12-Nov-2014 05:34, deadalnix пишет:
> Hi all,
>
> I want to get back on the subject of ownership, lifetime and propose
> some solution, but before, propose to state the problem in a way that
> haven't seen before (even if I have no doubt some have came to the same
> conclusion in the past).

[snip nice summary]
>
> In that world, D has a bizaro position were it use a combination of
> annotations (immutable, shared) and GC. Ultimately, this is a good
> solution. Using annotation for common cases, fallback on GC/unsafe code
> when these annotations fall short.

Aye.

> Before going into why it is fallign short, a digression on GC and the
> benefits of segregating the heap. In D, the heap is almost segregated in
> 3 groups: thread local, shared and immutable.

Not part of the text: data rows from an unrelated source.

/-- The operations of OP-FP (1010011) of one format, by the upper five bits of funct7. -/
def decOpFpFmt (fmt : Fmt) (f : Fields) : Except Reject Instr :=
  match f.f7.extractLsb' 2 5 with
  | 0x00#5 => withRm f.f3 (.farith .add fmt f.rd f.rs1 f.rs2 f.f3)
  | 0x01#5 => withRm f.f3 (.farith .sub fmt f.rd f.rs1 f.rs2 f.f3)
  | 0x02#5 => withRm f.f3 (.farith .mul fmt f.rd f.rs1 f.rs2 f.f3)
  | 0x03#5 => withRm f.f3 (.farith .div fmt f.rd f.rs1 f.rs2 f.f3)
  | 0x0B#5 => if f.rs2 == 0#5 then withRm f.f3 (.fsqrt fmt f.rd f.rs1 f.f3) else .error .unassigned
  | 0x04#5 =>
    match f.f3 with
    | 0#3 => ok32 (.fsgn .sgnj fmt f.rd f.rs1 f.rs2)
    | 1#3 => ok32 (.fsgn .sgnjn fmt f.rd f.rs1 f.rs2)
    | 2#3 => ok32 (.fsgn .sgnjx fmt f.rd f.rs1 f.rs2)
    | _ => .error .unassigned
  | 0x05#5 =>
    match f.f3 with
    | 0#3 => ok32 (.fminmax false fmt f.rd f.rs1 f.rs2)
    | 1#3 => ok32 (.fminmax true fmt f.rd f.rs1 f.rs2)
    | _ => .error .unassigned
  | 0x08#5 =>
    match fmt, f.rs2 with
    | .s, 1#5 => withRm f.f3 (.fcvtSD f.rd f.rs1 f.f3)
    | .d, 0#5 => withRm f.f3 (.fcvtDS f.rd f.rs1 f.f3)
    | _, _ => .error .unassigned
  | 0x14#5 =>
    match f.f3 with
    | 0#3 => ok32 (.fcmp .le fmt f.rd f.rs1 f.rs2)
    | 1#3 => ok32 (.fcmp .lt fmt f.rd f.rs1 f.rs2)
    | 2#3 => ok32 (.fcmp .eq fmt f.rd f.rs1 f.rs2)
    | _ => .error .unassigned
  | 0x18#5 =>
    match intTyOf f.rs2 with
    | some t => withRm f.f3 (.fcvtToInt t fmt f.rd f.rs1 f.f3)
    | none => .error .unassigned
  | 0x1A#5 =>
    match intTyOf f.rs2 with
    | some t => withRm f.f3 (.fcvtFromInt t fmt f.rd f.rs1 f.f3)
    | none => .error .unassigned
  | 0x1C#5 =>
    if f.rs2 == 0#5 then
      match f.f3 with
      | 0#3 => ok32 (.fmvToX fmt f.rd f.rs1)
      | 1#3 => ok32 (.fclass fmt f.rd f.rs1)
      | _ => .error .unassigned
    else .error .unassigned
  | 0x1E#5 => if f.rs2 == 0#5 && f.f3 == 0#3 then ok32 (.fmvFromX fmt f.rd f.rs1) else .error .unassigned
  | _ => .error .unassigned

/-- OP-FP (1010011). -/
def decOpFp (f : Fields) : Except Reject Instr :=
  match fmtOf f.f2 with
  | some fmt => decOpFpFmt fmt f
  | none => .error .unassigned

/-- BRANCH (1100011). -/
def decBranch (f : Fields) : Option BaseInstr :=
  match f.f3 with
  | 0#3 => some (.branch .beq f.rs1 f.rs2 f.offB)
  | 1#3 => some (.branch .bne f.rs1 f.rs2 f.offB)
  | 4#3 => some (.branch .blt f.rs1 f.rs2 f.offB)
  | 5#3 => some (.branch .bge f.rs1 f.rs2 f.offB)
  | 6#3 => some (.branch .bltu f.rs1 f.rs2 f.offB)
  | 7#3 => some (.branch .bgeu f.rs1 f.rs2 f.offB)
  | _ => none

/-- The SYSTEM encodings of funct3 000. -/
def decPriv (f : Fields) : Option BaseInstr :=
  if f.rd == 0#5 then
    if f.f7 == 0x09#7 then some (.sfenceVma f.rs1 f.rs2)
    else if f.rs1 == 0#5 then
      match f.immI with
      | 0x000#12 => some .ecall
      | 0x001#12 => some .ebreak
      | 0x102#12 => some .sret
      | 0x302#12 => some .mret
      | 0x105#12 => some .wfi
      | _ => none
    else none
  else none

/-- SYSTEM (1110011). -/
def decSystem (f : Fields) : Option BaseInstr :=
  match f.f3 with
  | 0#3 => decPriv f
  | 1#3 => some (.csr .rw f.rd f.rs1 f.immI)
  | 2#3 => some (.csr .rs f.rd f.rs1 f.immI)
  | 3#3 => some (.csr .rc f.rd f.rs1 f.immI)
  | 5#3 => some (.csrImm .rw f.rd f.rs1 f.immI)
  | 6#3 => some (.csrImm .rs f.rd f.rs1 f.immI)
  | 7#3 => some (.csrImm .rc f.rd f.rs1 f.immI)
  | _ => none

/-! ## The Zaryar opcodes (R127 to R130) -/

/-- custom0, funct3 1: TBAR in the ZI format (R127). -/
def decTbar (f : Fields) : Except Reject Instr :=
  if f.immI.extractLsb' 10 2 == 3#2 || f.immI.extractLsb' 4 6 != 0#6 || f.rd != 0#5 || f.rs1 != 0#5 then .error .reservedField
  else
    match f.immI.extractLsb' 10 2 with
    | 0#2 => .ok (.tbarArr (f.immI.extractLsb' 0 4))
    | 1#2 => .ok (.tbarWait (f.immI.extractLsb' 0 4))
    | _ => .ok (.tbarSync (f.immI.extractLsb' 0 4))

/-- custom2: FUSE in the ZR4 format; every encoding is assigned (R129). -/
def decFuse (f : Fields) : Except Reject Instr :=
  if f.f2.extractLsb' 1 1 == 0#1 then .ok (.fuseS f.rd f.rs1 f.rs2 f.rs3 (f.f2.extractLsb' 0 1 ++ f.f3))
  else .ok (.fuseD f.rd f.rs1 f.rs2 f.rs3 (f.f2.extractLsb' 0 1 ++ f.f3))

/-- custom0, funct3 0 (R127). -/
def decCustom0F0 (f : Fields) : Except Reject Instr :=
    match f.f7 with
    | 0#7 => need (do zeroF f.rd; zeroF f.rs1; zeroF f.rs2; pure (.migrW))
    | 1#7 => need (do zeroF f.rd; zeroF f.rs1; zeroF f.rs2; pure (.migrL))
    | 2#7 => need (do zeroF f.rd; zeroF f.rs1; zeroF f.rs2; pure (.reform))
    | 3#7 => need (do zeroF f.rd; zeroF f.rs1; zeroF f.rs2; pure (.gleave))
    | 4#7 => need (do zeroF f.rd; zeroF f.rs1; zeroF f.rs2; pure (.gyield))
    | 5#7 => need (do zeroF f.rs2; pure (.tjoin f.rd f.rs1))
    | 6#7 => need (do zeroF f.rs1; zeroF f.rs2; pure (.tleave f.rd))
    | _ => .error .unassigned

/-- custom0, funct3 2 (R127). -/
def decCustom0F2 (f : Fields) : Except Reject Instr :=
    match f.f7 with
    | 0#7 => .ok (.shfl f.rd f.rs1 f.rs2)
    | 1#7 => .ok (.shflXor f.rd f.rs1 f.rs2)
    | 2#7 => .ok (.shflUp f.rd f.rs1 f.rs2)
    | 3#7 => .ok (.shflDn f.rd f.rs1 f.rs2)
    | 4#7 => need (do zeroF f.rs2; pure (.gsumI f.rd f.rs1))
    | 5#7 => need (do zeroF f.rs2; pure (.gminI f.rd f.rs1))
    | 6#7 => need (do zeroF f.rs2; pure (.gmaxI f.rd f.rs1))
    | 7#7 => need (do zeroF f.rs2; pure (.gminu f.rd f.rs1))
    | 8#7 => need (do zeroF f.rs2; pure (.gmaxu f.rd f.rs1))
    | 9#7 => need (do zeroF f.rs2; pure (.gand f.rd f.rs1))
    | 10#7 => need (do zeroF f.rs2; pure (.gor f.rd f.rs1))
    | 11#7 => need (do zeroF f.rs2; pure (.gxor f.rd f.rs1))
    | 12#7 => need (do zeroF f.rs2; pure (.gscanI f.rd f.rs1))
    | 13#7 => need (do zeroF f.rs2; pure (.ballot f.rd f.rs1))
    | 14#7 => need (do zeroF f.rs2; pure (.gcount f.rd f.rs1))
    | _ => .error .unassigned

These group are very
> interesting for the GC:
>   - Thread local heap can be collected while disturbing only one thread.
> It should be possible to use different strategy in different threads.
>   - Immutable heap can be collected 100% concurrently without any
> synchronization with the program.
>   - Shared heap is the only one that require disturbing the whole
> program, but as a matter of good practice, this heap should be small
> anyway.
>
> Various ML family languages (like OCaml) have adopted segregated heap
> strategy and get great benefice out of it. For instance, OCaml's GC is
> known to outperform Java's in most scenarios.

+1000
We should take advantage of segregated heap to make all complexity of 
shared/immutable/TL finally pay off.

> I'd argue for the introduction of a basic ownership system. Something
> much simpler than rust's, that do not cover all uses cases. But the good
> thing is that we can fallback on GC or unsafe code when the system show
> its limits. That mean we rely less on the GC, while being able to
> provide a better GC.
>
> We already pay a cost at interface with type qualifier, let's make the
> best of it ! I'm proposing to introduce a new type qualifier for owned
> data.
>
> Now it means that throw statement expect a owned(Throwable), that pure
> function that currently return an implicitly unique object will return
> owned(Object) and that message passing will accept to pass around owned
> stuff.
>
> The GC heap can be segregated into island. We currently have 3 types of
> islands : Thread local, shared and immutable. These are builtin island
> with special characteristics in the language. The new qualifier
> introduce a new type of island, the owned island.
>

Seems sane. owned(Exception) would be implicitly assumed i.e.:
catch(Exception e){ ... }

would be seen by compiler as:
catch(owned(Exception) e){ ... }

What happens if I throw l-value exception? Do I need to cast or 
assumeOwned it?

It's easy to see how it goes with r-values, such as new Exception(...), 
since they are "unique expressions" whatever that means ;)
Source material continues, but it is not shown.